▸ **Task prompt**
Quote only the lines from the top of the listing below down to and including the line with "(10_state.md R27). -/".

▸ **Information given**
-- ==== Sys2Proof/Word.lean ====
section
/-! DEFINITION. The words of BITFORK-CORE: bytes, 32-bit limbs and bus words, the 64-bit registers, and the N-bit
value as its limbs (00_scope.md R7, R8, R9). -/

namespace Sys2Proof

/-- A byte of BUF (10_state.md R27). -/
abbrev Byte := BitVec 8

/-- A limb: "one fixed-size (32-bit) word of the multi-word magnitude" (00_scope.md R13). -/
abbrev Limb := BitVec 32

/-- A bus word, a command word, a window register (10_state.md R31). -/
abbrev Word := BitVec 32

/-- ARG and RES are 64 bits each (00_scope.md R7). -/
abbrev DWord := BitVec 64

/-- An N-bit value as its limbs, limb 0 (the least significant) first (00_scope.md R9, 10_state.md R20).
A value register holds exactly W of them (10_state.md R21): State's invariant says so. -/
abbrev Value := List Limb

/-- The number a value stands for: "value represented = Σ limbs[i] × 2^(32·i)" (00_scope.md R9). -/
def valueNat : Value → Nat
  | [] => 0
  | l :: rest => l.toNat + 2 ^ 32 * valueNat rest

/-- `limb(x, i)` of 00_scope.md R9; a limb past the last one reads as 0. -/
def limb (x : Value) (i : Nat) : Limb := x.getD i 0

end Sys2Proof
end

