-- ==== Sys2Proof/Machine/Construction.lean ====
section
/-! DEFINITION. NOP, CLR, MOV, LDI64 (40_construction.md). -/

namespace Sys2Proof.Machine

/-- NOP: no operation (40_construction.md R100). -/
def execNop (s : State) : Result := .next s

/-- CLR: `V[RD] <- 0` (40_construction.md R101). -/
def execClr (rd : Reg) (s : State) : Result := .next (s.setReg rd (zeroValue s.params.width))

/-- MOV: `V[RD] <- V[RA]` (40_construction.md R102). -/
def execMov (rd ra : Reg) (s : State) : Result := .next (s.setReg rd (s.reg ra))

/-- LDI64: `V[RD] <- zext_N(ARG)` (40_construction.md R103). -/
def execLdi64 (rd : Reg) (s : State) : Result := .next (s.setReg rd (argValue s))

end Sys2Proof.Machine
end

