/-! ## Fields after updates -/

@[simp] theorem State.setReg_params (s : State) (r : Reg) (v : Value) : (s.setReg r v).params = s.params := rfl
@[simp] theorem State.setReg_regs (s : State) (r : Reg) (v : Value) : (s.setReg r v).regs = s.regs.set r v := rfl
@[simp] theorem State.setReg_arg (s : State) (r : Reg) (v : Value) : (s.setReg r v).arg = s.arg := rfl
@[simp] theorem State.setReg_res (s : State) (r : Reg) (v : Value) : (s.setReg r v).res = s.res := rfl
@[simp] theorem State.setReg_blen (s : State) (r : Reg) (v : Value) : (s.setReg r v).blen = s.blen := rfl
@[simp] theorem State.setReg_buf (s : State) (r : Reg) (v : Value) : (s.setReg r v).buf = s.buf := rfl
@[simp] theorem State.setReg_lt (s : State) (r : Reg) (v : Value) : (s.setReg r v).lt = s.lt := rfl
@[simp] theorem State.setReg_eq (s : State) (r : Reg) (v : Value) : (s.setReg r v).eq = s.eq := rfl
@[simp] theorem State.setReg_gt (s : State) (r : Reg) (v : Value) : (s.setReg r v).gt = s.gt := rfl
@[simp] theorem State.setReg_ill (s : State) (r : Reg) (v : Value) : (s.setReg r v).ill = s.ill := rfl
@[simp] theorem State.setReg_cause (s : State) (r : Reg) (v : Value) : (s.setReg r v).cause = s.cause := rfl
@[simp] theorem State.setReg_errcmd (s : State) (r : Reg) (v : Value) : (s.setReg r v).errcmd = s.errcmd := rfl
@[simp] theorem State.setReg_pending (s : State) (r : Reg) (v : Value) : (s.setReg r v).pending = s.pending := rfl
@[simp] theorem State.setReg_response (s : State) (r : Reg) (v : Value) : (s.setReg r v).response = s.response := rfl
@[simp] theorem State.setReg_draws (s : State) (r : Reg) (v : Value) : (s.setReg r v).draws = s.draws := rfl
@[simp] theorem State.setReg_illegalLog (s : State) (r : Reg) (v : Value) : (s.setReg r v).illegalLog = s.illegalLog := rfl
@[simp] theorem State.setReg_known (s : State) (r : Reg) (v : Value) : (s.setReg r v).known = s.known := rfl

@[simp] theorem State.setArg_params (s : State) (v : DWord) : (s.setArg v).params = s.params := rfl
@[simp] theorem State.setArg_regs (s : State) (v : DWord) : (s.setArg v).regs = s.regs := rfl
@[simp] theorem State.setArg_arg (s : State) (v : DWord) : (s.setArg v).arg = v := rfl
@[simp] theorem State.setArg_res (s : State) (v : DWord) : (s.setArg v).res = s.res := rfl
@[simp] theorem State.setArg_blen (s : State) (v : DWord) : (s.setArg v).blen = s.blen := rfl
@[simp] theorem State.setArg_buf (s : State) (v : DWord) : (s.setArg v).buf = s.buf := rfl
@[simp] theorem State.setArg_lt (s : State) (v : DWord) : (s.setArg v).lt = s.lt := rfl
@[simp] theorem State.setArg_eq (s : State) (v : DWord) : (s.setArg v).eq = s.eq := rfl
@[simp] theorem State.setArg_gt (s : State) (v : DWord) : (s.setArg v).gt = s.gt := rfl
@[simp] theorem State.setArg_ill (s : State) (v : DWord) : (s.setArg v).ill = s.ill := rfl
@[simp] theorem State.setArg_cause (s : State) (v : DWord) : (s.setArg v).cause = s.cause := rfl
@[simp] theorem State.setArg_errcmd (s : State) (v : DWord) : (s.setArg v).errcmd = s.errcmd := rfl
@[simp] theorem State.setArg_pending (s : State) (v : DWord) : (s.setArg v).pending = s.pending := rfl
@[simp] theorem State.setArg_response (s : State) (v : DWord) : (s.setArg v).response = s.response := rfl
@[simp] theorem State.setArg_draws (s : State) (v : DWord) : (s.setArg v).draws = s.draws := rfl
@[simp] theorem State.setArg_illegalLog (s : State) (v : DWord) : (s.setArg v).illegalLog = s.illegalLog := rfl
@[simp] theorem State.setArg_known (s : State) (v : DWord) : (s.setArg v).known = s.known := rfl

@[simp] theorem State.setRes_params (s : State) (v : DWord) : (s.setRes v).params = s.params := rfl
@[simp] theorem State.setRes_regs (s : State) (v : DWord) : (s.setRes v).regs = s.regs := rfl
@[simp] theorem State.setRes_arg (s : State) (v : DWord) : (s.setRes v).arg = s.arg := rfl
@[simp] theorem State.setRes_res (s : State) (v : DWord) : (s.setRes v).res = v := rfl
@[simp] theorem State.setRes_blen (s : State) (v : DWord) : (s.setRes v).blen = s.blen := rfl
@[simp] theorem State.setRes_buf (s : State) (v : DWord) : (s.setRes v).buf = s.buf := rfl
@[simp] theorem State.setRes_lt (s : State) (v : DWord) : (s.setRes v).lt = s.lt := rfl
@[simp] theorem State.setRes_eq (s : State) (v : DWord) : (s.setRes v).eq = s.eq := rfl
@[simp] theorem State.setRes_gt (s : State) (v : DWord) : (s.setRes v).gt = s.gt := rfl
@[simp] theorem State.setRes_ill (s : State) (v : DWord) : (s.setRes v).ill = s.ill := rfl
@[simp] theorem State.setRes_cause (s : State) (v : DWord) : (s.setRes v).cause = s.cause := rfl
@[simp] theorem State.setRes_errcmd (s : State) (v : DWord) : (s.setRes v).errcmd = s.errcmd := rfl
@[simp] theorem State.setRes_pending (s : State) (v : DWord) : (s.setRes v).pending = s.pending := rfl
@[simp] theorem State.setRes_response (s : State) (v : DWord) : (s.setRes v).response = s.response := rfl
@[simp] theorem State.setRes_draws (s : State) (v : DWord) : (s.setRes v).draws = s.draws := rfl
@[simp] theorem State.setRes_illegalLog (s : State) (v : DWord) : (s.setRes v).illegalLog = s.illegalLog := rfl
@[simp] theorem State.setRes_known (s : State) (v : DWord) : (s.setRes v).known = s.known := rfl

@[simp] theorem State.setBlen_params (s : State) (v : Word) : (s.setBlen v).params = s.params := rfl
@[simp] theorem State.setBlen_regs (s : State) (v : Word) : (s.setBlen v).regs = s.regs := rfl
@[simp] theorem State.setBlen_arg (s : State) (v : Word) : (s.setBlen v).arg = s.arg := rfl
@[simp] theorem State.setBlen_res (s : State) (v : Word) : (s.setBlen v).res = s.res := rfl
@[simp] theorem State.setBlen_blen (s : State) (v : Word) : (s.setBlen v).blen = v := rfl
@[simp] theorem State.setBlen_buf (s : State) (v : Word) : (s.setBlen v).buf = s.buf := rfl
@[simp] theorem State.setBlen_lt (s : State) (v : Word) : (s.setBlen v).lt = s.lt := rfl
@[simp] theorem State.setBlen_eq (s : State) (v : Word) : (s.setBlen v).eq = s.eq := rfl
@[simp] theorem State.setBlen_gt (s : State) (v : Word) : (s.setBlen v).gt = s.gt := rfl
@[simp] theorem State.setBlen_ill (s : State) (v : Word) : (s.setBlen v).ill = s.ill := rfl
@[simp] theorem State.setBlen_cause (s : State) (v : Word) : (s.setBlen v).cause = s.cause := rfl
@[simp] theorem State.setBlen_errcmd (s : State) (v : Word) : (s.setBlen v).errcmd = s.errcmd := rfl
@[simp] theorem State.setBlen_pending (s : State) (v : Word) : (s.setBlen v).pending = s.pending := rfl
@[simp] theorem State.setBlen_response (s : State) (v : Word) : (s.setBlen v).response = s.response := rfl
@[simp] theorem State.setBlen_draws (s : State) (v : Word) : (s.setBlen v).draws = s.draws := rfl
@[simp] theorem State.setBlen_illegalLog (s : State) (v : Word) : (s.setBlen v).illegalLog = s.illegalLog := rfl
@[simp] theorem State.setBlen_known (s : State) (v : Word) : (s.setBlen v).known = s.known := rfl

▸ **Solution for this problem**
-- ==== Sys2Proof/Word.lean ====
section
/-! DEFINITION. The words of BITFORK-CORE: bytes, 32-bit limbs and bus words, the 64-bit registers, and the N-bit
value as its limbs (00_scope.md R7, R8, R9). -/

namespace Sys2Proof

/-- A byte of BUF (10_state.md R27). -/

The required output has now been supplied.